• _HOW TO COMPLETE THIS TASK_:
The records below hold a stretch from the line with "exec .resetnAsserted s = .next" through the line with "(s.station.tx = some .transit"; return exactly those lines, ends included, and nothing more.
● ● ● ● ● ● ●
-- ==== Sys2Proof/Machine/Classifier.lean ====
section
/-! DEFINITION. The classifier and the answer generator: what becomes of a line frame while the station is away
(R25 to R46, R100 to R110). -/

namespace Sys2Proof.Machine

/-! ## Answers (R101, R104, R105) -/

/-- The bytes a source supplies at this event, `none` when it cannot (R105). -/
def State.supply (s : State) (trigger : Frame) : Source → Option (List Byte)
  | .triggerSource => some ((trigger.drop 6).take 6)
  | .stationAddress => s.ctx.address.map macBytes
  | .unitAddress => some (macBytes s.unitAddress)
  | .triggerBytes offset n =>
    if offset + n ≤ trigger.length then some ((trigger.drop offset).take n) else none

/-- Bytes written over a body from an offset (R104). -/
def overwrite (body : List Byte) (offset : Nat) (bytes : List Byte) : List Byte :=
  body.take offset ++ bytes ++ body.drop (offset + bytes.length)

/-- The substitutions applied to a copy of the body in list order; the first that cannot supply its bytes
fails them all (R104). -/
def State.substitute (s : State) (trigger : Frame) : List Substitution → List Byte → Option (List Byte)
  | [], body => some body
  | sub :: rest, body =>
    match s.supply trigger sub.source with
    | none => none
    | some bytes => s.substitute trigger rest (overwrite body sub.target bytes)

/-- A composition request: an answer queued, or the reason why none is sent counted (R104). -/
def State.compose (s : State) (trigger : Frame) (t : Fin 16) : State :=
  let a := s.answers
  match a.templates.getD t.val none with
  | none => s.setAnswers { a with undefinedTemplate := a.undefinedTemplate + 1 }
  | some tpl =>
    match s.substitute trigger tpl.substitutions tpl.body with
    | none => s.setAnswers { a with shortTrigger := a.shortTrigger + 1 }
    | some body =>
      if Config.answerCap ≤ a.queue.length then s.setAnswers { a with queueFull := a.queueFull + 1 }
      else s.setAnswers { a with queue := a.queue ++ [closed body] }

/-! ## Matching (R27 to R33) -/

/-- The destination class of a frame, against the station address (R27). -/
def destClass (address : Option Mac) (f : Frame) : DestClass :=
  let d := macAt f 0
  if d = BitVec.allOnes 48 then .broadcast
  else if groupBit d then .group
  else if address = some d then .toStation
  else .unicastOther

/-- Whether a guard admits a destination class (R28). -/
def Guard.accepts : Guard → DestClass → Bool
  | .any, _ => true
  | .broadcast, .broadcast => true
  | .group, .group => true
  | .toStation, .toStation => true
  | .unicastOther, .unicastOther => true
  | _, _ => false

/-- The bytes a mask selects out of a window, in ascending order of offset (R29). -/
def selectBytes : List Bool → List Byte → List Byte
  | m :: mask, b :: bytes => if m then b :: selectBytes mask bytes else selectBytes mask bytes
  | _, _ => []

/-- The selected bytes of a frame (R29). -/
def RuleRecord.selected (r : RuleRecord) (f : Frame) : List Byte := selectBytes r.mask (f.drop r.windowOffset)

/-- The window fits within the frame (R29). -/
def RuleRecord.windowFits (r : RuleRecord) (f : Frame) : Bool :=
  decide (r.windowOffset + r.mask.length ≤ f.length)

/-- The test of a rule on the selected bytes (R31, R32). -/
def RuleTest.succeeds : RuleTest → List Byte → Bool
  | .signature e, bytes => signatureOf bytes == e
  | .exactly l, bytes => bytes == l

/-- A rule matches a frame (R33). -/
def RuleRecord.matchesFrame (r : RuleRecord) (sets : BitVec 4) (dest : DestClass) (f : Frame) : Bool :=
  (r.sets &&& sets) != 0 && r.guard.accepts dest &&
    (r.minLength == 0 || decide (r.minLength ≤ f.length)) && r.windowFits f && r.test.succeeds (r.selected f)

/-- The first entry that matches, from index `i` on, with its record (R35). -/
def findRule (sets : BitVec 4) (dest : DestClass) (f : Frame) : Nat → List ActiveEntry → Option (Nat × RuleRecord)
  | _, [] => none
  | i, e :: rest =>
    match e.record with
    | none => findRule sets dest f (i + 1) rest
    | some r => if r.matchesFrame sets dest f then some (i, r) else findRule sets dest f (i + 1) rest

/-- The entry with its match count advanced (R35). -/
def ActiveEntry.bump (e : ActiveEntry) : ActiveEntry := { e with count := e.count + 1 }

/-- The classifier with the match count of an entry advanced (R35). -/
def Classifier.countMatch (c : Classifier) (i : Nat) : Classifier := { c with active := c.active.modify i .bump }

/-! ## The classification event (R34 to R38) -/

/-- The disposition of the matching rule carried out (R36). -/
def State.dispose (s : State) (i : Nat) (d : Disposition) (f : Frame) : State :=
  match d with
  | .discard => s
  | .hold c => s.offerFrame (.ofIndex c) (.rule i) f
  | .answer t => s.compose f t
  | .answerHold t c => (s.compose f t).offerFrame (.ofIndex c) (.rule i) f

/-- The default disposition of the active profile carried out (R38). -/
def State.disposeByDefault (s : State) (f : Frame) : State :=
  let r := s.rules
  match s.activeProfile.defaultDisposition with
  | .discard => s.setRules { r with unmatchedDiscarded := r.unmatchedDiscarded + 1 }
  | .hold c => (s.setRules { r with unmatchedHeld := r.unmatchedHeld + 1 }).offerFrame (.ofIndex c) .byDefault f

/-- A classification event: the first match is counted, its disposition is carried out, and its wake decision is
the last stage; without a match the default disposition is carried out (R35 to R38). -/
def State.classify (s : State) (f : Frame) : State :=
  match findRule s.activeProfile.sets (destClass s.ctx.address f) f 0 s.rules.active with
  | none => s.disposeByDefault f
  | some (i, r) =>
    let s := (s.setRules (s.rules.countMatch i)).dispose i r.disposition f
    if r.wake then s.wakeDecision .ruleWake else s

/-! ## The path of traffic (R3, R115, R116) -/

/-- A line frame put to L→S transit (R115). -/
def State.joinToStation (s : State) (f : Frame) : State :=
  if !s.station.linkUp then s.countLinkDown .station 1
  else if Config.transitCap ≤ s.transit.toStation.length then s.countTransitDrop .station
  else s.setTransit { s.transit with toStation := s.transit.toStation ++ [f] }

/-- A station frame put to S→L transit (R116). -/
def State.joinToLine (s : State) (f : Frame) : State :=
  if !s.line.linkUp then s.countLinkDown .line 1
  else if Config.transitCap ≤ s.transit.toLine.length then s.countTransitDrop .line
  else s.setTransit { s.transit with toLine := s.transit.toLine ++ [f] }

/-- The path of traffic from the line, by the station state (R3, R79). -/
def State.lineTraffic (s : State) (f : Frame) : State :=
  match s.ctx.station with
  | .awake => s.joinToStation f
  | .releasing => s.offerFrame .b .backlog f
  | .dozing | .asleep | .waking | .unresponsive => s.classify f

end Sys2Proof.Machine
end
● ● ● ● ● ● ●
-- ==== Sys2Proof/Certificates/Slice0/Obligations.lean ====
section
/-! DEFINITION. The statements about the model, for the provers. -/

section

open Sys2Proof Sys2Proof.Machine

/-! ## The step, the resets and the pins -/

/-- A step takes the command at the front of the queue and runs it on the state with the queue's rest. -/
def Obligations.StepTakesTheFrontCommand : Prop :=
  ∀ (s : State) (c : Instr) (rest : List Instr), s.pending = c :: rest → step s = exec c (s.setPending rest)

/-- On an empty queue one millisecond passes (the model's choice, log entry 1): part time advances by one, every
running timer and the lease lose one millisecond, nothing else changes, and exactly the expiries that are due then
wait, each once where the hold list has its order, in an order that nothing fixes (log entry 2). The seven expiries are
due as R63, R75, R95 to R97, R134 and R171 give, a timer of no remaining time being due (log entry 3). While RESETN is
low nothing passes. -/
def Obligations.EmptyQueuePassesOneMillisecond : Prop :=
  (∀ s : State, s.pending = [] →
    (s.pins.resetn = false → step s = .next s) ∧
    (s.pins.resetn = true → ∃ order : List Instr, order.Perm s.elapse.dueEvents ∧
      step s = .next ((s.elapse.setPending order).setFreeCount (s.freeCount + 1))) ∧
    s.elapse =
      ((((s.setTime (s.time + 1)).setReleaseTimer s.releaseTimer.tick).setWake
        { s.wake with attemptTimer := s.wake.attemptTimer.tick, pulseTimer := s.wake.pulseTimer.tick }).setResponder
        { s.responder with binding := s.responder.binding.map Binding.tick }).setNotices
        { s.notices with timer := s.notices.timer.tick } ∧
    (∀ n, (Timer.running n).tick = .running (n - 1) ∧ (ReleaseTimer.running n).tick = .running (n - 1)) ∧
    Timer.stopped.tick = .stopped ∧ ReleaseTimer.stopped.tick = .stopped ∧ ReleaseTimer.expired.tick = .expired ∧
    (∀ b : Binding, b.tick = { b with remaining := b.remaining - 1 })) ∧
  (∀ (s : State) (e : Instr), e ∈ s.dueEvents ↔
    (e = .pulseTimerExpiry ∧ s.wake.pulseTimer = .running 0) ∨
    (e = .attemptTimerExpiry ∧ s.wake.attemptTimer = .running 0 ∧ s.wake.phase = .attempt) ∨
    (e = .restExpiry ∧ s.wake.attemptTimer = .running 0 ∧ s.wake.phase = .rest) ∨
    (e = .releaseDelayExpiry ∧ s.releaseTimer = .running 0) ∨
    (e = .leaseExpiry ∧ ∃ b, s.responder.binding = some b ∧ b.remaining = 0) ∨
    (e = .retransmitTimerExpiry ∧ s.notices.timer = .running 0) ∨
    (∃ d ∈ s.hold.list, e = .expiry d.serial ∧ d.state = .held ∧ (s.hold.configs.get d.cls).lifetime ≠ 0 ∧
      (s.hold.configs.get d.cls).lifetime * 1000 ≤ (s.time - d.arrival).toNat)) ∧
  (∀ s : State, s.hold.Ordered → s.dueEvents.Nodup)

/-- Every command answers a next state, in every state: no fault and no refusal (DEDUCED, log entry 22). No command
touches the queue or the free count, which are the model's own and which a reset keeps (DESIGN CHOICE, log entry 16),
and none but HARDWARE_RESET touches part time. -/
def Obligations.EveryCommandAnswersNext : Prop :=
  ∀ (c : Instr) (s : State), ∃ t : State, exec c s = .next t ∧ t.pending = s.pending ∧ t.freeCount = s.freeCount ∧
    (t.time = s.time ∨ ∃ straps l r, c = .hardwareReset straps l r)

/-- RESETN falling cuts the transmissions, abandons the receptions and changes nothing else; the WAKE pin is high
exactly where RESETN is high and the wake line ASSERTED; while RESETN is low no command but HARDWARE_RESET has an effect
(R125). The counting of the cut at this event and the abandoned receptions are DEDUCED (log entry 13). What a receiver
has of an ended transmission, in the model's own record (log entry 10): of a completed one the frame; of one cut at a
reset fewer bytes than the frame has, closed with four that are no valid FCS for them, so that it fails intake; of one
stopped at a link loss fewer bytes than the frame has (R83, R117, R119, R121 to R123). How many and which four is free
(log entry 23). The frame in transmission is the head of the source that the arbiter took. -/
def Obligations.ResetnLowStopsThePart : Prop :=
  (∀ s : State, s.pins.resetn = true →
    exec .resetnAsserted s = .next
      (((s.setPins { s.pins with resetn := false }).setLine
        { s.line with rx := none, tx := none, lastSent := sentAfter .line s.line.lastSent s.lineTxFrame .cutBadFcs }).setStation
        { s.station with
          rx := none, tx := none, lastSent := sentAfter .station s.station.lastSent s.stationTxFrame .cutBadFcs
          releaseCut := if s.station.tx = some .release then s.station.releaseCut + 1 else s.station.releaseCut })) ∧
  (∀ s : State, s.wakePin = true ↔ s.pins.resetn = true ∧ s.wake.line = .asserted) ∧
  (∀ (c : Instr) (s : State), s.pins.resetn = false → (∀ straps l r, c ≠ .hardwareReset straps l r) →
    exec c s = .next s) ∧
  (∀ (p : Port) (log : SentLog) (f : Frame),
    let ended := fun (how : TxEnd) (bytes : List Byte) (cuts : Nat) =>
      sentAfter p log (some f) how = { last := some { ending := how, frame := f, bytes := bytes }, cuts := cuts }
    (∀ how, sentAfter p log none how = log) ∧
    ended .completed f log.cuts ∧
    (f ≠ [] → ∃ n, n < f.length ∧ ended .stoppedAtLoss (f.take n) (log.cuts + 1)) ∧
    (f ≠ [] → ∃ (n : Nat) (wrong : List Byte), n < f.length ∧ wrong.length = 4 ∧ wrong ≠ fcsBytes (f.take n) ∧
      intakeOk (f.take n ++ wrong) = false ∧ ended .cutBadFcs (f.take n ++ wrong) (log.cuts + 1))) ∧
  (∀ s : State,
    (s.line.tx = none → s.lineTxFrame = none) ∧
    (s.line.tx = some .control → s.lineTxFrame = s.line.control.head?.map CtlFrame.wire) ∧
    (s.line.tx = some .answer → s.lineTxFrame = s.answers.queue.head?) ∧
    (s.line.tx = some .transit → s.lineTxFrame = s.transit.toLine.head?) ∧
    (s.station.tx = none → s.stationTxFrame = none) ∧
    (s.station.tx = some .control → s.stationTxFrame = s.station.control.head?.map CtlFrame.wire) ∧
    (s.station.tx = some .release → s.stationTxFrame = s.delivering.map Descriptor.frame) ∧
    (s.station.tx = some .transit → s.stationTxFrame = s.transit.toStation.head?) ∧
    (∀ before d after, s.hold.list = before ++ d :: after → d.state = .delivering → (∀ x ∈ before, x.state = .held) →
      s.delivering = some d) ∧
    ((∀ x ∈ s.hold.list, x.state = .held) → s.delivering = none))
● ● ● ● ● ● ●
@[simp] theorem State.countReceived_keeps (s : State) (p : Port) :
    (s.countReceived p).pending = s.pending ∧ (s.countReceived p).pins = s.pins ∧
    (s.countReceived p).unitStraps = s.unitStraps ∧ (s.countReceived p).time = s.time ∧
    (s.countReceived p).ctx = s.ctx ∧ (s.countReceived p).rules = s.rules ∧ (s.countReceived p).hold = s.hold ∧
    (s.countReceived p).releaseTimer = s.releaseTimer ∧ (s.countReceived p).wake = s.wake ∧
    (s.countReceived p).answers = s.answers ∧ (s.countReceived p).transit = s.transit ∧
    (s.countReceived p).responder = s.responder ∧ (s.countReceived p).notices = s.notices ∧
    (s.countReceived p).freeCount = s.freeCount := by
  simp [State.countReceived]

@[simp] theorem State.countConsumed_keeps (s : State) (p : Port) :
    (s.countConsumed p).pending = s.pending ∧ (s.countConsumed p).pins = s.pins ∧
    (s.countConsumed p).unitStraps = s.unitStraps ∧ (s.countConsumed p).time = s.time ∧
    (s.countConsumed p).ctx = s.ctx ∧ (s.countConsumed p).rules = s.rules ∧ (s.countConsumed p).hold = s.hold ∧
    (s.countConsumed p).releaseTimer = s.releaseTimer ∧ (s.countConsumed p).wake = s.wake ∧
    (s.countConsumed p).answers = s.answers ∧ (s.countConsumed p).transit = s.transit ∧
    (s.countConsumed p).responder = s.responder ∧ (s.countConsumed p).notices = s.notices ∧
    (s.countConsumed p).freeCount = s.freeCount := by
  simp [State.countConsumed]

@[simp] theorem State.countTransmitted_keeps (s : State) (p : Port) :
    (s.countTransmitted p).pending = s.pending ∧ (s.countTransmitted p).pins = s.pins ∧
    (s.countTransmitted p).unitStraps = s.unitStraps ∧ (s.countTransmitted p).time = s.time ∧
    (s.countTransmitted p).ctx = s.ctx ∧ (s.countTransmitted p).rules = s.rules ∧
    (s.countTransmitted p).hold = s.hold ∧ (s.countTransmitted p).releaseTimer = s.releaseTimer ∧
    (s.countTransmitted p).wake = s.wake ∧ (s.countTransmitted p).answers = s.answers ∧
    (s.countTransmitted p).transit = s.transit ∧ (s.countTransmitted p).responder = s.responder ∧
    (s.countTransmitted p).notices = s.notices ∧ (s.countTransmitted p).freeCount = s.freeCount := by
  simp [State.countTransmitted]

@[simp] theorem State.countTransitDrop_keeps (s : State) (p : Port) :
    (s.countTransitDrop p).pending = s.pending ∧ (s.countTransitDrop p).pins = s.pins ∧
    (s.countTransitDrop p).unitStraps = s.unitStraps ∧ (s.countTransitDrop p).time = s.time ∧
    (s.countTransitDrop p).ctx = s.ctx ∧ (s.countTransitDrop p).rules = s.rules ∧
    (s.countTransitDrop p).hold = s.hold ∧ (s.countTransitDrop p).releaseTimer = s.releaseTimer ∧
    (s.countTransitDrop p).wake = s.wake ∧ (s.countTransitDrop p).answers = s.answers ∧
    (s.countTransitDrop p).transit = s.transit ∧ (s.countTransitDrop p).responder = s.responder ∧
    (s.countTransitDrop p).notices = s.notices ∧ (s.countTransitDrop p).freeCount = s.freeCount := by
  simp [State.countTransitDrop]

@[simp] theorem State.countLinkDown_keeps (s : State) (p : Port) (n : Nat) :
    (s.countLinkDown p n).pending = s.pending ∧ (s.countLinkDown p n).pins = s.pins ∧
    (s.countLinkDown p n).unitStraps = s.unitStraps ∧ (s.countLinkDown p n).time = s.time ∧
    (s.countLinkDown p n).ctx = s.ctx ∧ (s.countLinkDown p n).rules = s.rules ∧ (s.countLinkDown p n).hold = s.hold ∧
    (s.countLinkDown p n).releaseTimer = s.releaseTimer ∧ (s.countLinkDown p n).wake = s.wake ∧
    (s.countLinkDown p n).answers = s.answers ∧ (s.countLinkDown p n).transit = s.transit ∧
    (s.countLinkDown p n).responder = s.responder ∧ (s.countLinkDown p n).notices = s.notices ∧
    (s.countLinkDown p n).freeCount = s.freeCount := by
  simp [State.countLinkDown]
● ● ● ● ● ● ●
• _SOLUTION TO THIS TASK_:
    exec .resetnAsserted s = .next
      (((s.setPins { s.pins with resetn := false }).setLine
        { s.line with rx := none, tx := none, lastSent := sentAfter .line s.line.lastSent s.lineTxFrame .cutBadFcs }).setStation
        { s.station with
          rx := none, tx := none, lastSent := sentAfter .station s.station.lastSent s.stationTxFrame .cutBadFcs
          releaseCut := if s.station.tx = some .release then s.station.releaseCut + 1 else s.station.releaseCut })) ∧
  (∀ s : State, s.wakePin = true ↔ s.pins.resetn = true ∧ s.wake.line = .asserted) ∧
  (∀ (c : Instr) (s : State), s.pins.resetn = false → (∀ straps l r, c ≠ .hardwareReset straps l r) →
    exec c s = .next s) ∧
  (∀ (p : Port) (log : SentLog) (f : Frame),
    let ended := fun (how : TxEnd) (bytes : List Byte) (cuts : Nat) =>
      sentAfter p log (some f) how = { last := some { ending := how, frame := f, bytes := bytes }, cuts := cuts }
    (∀ how, sentAfter p log none how = log) ∧
    ended .completed f log.cuts ∧
    (f ≠ [] → ∃ n, n < f.length ∧ ended .stoppedAtLoss (f.take n) (log.cuts + 1)) ∧
    (f ≠ [] → ∃ (n : Nat) (wrong : List Byte), n < f.length ∧ wrong.length = 4 ∧ wrong ≠ fcsBytes (f.take n) ∧
      intakeOk (f.take n ++ wrong) = false ∧ ended .cutBadFcs (f.take n ++ wrong) (log.cuts + 1))) ∧
  (∀ s : State,
    (s.line.tx = none → s.lineTxFrame = none) ∧
    (s.line.tx = some .control → s.lineTxFrame = s.line.control.head?.map CtlFrame.wire) ∧
    (s.line.tx = some .answer → s.lineTxFrame = s.answers.queue.head?) ∧
    (s.line.tx = some .transit → s.lineTxFrame = s.transit.toLine.head?) ∧
    (s.station.tx = none → s.stationTxFrame = none) ∧
    (s.station.tx = some .control → s.stationTxFrame = s.station.control.head?.map CtlFrame.wire) ∧
    (s.station.tx = some .release → s.stationTxFrame = s.delivering.map Descriptor.frame) ∧
    (s.station.tx = some .transit → s.stationTxFrame = s.transit.toStation.head?) ∧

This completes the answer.